━━━━━ INPUT RECORDS ━━━━━

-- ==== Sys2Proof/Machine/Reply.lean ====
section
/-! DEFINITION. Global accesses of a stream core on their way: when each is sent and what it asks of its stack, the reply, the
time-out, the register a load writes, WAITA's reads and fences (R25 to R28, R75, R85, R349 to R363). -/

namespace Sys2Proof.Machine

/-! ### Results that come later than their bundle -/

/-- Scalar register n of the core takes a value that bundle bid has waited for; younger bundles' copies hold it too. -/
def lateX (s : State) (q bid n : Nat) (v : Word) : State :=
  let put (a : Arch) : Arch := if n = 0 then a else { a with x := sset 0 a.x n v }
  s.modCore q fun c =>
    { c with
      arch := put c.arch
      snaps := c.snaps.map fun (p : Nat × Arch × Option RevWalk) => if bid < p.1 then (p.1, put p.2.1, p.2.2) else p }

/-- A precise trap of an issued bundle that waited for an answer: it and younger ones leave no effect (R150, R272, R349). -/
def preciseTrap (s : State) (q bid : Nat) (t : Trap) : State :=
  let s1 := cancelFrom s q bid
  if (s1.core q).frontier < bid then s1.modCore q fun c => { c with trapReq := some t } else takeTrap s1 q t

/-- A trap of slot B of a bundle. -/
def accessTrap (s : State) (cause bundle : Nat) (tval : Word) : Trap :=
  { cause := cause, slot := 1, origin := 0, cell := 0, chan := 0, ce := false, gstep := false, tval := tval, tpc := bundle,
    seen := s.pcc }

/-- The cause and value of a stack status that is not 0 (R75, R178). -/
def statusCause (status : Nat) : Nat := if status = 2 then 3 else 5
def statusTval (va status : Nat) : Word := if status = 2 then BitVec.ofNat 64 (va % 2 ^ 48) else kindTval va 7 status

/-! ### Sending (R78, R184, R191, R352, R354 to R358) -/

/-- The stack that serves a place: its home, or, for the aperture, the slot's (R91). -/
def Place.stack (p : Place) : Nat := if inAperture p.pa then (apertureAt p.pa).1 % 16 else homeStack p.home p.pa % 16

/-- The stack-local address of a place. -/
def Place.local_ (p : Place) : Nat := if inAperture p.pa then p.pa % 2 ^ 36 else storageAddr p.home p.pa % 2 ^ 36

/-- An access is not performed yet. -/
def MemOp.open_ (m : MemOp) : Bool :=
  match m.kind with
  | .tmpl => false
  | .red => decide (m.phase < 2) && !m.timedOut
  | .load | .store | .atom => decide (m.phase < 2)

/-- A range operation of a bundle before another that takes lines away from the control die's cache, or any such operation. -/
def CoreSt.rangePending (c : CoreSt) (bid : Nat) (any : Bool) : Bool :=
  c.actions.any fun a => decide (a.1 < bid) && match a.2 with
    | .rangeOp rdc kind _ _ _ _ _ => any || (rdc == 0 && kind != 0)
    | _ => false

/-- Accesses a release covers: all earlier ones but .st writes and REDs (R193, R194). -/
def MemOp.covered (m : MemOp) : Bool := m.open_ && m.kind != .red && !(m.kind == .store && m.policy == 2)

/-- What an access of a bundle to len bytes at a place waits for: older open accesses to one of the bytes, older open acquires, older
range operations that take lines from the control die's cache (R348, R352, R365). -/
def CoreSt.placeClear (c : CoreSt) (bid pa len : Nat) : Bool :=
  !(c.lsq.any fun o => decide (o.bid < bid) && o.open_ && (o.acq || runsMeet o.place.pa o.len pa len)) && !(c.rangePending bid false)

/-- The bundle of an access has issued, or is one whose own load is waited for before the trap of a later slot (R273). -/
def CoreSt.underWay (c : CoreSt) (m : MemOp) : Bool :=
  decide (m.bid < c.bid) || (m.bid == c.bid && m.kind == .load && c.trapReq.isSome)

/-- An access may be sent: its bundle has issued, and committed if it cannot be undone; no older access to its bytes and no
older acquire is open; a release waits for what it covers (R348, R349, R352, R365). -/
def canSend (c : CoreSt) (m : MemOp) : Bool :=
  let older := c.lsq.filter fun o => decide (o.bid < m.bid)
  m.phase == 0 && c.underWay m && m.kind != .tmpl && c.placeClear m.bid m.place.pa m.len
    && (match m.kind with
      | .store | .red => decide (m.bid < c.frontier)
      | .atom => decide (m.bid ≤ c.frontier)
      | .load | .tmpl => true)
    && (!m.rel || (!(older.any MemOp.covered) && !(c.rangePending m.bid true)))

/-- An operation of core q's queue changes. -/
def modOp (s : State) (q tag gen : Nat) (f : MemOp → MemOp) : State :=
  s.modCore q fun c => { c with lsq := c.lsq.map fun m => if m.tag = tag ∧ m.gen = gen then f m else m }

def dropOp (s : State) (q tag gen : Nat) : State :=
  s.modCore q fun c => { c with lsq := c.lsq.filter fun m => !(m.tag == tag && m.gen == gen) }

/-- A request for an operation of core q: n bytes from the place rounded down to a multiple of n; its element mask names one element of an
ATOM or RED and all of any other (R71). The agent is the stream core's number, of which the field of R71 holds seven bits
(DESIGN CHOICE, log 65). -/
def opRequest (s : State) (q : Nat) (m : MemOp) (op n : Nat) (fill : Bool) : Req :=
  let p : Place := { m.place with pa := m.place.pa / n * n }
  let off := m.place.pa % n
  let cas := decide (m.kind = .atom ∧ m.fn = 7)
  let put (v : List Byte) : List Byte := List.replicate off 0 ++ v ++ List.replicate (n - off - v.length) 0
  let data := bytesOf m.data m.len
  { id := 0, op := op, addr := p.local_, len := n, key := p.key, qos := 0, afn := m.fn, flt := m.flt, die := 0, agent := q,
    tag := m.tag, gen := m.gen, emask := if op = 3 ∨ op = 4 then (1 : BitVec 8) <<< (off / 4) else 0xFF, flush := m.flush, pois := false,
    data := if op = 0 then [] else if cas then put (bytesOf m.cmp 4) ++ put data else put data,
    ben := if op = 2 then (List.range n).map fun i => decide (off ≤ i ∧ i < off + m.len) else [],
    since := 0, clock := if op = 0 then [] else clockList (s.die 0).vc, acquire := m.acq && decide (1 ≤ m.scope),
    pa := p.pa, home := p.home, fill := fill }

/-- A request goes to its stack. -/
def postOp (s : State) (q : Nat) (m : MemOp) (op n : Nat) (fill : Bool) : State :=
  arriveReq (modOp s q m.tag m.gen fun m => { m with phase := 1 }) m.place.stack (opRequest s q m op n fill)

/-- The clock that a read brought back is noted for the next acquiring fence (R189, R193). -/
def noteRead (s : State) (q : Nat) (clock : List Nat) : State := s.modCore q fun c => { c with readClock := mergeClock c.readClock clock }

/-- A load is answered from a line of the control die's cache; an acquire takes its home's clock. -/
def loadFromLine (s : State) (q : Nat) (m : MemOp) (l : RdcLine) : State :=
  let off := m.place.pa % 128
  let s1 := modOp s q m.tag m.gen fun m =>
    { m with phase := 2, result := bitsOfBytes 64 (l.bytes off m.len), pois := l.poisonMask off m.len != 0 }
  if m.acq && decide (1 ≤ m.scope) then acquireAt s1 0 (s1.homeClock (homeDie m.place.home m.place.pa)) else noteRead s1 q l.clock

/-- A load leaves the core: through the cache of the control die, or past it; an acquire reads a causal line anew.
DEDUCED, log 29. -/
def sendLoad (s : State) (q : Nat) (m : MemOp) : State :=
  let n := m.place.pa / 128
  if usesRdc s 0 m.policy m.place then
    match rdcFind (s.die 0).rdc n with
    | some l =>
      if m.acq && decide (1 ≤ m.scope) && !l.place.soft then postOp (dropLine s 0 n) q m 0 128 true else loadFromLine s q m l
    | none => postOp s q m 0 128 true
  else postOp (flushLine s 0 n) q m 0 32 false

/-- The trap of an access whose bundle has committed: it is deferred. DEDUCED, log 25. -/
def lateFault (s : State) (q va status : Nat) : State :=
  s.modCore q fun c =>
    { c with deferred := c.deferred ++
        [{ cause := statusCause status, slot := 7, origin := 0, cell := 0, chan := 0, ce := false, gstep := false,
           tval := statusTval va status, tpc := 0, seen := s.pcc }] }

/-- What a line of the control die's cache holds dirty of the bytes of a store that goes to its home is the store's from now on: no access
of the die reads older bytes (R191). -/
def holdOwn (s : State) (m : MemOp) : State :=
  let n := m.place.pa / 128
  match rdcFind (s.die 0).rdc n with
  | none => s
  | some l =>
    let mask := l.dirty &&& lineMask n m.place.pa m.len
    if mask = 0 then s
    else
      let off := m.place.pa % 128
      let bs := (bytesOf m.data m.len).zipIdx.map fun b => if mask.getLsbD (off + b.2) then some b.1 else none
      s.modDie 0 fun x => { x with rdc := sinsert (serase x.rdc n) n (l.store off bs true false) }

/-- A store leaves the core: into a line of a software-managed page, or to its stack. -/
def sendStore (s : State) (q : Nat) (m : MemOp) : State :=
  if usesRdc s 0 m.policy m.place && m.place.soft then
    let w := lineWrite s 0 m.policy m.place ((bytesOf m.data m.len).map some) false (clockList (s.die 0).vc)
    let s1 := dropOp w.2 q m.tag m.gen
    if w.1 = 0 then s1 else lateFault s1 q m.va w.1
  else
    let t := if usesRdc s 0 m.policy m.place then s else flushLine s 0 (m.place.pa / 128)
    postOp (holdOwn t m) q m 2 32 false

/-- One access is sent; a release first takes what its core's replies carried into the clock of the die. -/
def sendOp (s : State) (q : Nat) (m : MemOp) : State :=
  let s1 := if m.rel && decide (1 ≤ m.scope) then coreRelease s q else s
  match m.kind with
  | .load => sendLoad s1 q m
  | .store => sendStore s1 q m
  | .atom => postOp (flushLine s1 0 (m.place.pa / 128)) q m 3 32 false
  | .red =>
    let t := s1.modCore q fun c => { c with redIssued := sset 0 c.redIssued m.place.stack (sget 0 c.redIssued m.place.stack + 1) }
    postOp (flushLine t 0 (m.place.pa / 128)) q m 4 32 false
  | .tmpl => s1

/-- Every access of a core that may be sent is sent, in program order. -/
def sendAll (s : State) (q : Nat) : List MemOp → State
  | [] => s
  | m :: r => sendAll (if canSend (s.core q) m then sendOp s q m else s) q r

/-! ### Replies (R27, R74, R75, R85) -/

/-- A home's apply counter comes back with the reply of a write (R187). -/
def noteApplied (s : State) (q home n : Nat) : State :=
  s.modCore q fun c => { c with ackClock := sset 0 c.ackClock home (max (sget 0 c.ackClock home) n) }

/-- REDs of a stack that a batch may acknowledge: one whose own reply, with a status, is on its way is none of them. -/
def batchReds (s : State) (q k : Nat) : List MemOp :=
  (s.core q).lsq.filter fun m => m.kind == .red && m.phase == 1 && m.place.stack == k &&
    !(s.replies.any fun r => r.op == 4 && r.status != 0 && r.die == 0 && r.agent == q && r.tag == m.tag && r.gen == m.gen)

━━━━━

TASK DETAILS: Nothing should appear in the answer except the lines above from the line with "sendLoad s1 q m" through the line with "def noteApplied (s", both included, written out exactly.

EXERCISE RESPONSE:
  | .load => sendLoad s1 q m
  | .store => sendStore s1 q m
  | .atom => postOp (flushLine s1 0 (m.place.pa / 128)) q m 3 32 false
  | .red =>
    let t := s1.modCore q fun c => { c with redIssued := sset 0 c.redIssued m.place.stack (sget 0 c.redIssued m.place.stack + 1) }
    postOp (flushLine t 0 (m.place.pa / 128)) q m 4 32 false
  | .tmpl => s1

/-- Every access of a core that may be sent is sent, in program order. -/
def sendAll (s : State) (q : Nat) : List MemOp → State
  | [] => s
  | m :: r => sendAll (if canSend (s.core q) m then sendOp s q m else s) q r

/-! ### Replies (R27, R74, R75, R85) -/

/-- A home's apply counter comes back with the reply of a write (R187). -/
def noteApplied (s : State) (q home n : Nat) : State :=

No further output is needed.